PROBLEM DESCRIPTION:
Report how many lines in the data below hold the string "acked". Nothing else should appear in the answer.

Saved data entries
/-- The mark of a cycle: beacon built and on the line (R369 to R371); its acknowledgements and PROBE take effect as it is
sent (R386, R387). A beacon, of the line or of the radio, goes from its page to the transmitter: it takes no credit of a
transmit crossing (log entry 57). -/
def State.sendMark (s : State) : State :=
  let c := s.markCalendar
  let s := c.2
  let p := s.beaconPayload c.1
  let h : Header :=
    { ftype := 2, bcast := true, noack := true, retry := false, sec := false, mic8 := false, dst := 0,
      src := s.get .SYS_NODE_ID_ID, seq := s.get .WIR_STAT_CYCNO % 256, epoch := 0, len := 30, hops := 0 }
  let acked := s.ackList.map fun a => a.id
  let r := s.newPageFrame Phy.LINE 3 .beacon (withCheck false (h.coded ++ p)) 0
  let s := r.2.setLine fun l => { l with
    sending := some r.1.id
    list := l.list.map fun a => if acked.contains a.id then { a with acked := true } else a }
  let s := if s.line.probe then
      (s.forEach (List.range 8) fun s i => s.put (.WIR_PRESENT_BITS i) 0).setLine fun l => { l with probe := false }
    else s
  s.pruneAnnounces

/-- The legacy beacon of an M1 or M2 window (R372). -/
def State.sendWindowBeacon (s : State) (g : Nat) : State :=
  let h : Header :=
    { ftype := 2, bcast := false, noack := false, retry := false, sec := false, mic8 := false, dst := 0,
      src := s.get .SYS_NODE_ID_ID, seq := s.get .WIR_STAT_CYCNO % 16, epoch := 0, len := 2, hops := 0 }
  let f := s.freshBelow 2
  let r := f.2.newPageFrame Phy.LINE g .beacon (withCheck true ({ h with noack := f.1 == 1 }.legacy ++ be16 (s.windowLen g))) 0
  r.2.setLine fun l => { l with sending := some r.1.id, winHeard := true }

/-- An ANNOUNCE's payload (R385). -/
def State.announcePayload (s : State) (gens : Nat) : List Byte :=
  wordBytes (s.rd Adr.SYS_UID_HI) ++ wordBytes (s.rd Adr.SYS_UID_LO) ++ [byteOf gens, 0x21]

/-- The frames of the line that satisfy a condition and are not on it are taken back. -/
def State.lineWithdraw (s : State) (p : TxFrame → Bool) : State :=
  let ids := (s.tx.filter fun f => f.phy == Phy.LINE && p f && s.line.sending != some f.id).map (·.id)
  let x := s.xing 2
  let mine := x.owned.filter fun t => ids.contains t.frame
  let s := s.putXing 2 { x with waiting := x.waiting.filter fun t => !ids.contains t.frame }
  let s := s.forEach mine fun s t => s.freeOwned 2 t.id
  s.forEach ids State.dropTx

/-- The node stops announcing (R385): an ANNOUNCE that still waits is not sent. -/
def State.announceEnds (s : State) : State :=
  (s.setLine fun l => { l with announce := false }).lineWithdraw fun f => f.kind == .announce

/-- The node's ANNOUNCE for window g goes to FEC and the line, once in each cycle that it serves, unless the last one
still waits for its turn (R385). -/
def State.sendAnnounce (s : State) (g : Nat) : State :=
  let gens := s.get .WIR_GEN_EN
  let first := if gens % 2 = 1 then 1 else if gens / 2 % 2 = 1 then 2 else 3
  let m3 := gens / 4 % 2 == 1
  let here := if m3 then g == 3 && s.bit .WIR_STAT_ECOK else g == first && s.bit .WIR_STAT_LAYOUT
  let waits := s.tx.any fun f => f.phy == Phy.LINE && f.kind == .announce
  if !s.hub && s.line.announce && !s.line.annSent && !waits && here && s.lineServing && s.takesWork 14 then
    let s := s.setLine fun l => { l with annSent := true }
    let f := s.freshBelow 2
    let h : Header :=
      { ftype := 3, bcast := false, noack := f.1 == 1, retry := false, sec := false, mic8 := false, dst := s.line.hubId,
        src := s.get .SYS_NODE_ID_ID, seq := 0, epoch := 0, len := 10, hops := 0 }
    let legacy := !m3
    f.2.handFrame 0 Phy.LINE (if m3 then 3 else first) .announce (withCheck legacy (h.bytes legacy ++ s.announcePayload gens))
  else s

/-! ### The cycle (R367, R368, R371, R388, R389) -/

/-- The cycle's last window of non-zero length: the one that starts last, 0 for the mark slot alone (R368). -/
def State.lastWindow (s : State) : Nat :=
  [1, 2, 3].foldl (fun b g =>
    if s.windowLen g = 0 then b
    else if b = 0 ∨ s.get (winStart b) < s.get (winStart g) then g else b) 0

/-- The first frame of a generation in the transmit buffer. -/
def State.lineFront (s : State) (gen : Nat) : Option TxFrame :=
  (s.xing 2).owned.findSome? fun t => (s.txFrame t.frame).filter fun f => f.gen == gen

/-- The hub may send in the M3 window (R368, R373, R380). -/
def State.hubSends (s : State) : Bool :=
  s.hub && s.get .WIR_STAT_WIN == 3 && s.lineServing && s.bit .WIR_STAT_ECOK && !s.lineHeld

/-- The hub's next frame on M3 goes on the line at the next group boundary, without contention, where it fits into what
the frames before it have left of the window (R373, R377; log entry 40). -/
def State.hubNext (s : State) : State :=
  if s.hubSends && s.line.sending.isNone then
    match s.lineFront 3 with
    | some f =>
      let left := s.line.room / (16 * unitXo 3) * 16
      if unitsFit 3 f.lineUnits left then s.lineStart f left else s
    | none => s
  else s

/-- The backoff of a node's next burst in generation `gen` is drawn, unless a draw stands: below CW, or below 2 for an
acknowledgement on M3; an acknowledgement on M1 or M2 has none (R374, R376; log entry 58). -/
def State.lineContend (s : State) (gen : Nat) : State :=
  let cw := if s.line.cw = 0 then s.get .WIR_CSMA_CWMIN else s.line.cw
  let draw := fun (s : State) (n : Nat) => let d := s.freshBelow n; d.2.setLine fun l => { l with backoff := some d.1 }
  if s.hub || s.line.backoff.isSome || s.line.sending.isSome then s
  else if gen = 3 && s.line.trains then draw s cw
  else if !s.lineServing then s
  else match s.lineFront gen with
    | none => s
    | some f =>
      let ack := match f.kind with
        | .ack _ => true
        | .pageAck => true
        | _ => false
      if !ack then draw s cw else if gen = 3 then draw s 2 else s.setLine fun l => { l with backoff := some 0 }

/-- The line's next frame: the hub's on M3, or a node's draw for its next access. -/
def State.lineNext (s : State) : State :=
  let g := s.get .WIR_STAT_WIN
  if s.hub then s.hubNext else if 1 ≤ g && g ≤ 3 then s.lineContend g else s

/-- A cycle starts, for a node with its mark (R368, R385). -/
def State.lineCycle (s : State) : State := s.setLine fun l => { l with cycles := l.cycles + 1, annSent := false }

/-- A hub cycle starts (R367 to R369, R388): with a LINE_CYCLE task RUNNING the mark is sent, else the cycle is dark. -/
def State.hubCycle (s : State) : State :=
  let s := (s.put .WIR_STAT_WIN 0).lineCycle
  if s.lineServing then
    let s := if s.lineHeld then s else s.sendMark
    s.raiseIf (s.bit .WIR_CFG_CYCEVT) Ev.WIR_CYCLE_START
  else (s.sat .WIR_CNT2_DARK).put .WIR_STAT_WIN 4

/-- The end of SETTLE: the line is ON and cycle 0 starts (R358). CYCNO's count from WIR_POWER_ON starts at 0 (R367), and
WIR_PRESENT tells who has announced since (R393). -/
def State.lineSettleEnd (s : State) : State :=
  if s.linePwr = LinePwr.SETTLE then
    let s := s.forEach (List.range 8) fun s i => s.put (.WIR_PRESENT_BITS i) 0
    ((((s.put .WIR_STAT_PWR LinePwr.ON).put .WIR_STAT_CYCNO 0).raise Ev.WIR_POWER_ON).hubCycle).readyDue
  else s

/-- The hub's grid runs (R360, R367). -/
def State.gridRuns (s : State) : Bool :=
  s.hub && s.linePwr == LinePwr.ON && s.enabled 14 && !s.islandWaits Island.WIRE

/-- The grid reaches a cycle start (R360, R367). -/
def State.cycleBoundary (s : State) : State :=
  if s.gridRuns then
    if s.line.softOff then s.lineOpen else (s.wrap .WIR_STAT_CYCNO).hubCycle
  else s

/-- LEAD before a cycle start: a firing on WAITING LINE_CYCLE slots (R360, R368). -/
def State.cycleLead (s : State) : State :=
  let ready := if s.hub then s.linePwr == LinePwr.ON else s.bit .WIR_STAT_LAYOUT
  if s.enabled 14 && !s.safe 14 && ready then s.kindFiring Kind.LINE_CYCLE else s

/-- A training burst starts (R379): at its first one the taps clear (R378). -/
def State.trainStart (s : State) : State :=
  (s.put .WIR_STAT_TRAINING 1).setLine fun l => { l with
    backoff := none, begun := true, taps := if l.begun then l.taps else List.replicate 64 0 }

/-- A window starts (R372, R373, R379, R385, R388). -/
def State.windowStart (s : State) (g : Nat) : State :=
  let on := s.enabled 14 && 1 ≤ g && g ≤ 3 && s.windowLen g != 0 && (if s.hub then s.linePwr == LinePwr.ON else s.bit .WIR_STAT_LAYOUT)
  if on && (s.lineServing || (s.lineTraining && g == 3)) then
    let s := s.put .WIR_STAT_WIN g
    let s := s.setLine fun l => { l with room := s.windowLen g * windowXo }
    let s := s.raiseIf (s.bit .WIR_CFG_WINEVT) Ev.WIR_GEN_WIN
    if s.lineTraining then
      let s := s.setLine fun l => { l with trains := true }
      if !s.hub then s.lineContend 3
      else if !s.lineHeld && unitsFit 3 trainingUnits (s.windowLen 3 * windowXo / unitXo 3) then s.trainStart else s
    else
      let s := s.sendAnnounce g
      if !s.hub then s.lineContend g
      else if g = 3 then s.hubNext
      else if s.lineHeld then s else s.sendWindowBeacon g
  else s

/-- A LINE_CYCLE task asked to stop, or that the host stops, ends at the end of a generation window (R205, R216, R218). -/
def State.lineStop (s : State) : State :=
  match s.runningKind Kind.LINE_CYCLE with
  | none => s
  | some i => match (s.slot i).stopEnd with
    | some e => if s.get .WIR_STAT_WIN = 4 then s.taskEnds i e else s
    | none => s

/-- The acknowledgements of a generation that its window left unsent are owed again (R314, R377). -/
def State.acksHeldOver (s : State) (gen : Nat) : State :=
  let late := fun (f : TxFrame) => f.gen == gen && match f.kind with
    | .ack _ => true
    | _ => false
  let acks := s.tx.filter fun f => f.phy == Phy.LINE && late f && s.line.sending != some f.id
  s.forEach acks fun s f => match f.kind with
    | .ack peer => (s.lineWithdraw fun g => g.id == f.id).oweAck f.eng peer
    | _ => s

TASK ANSWER:
2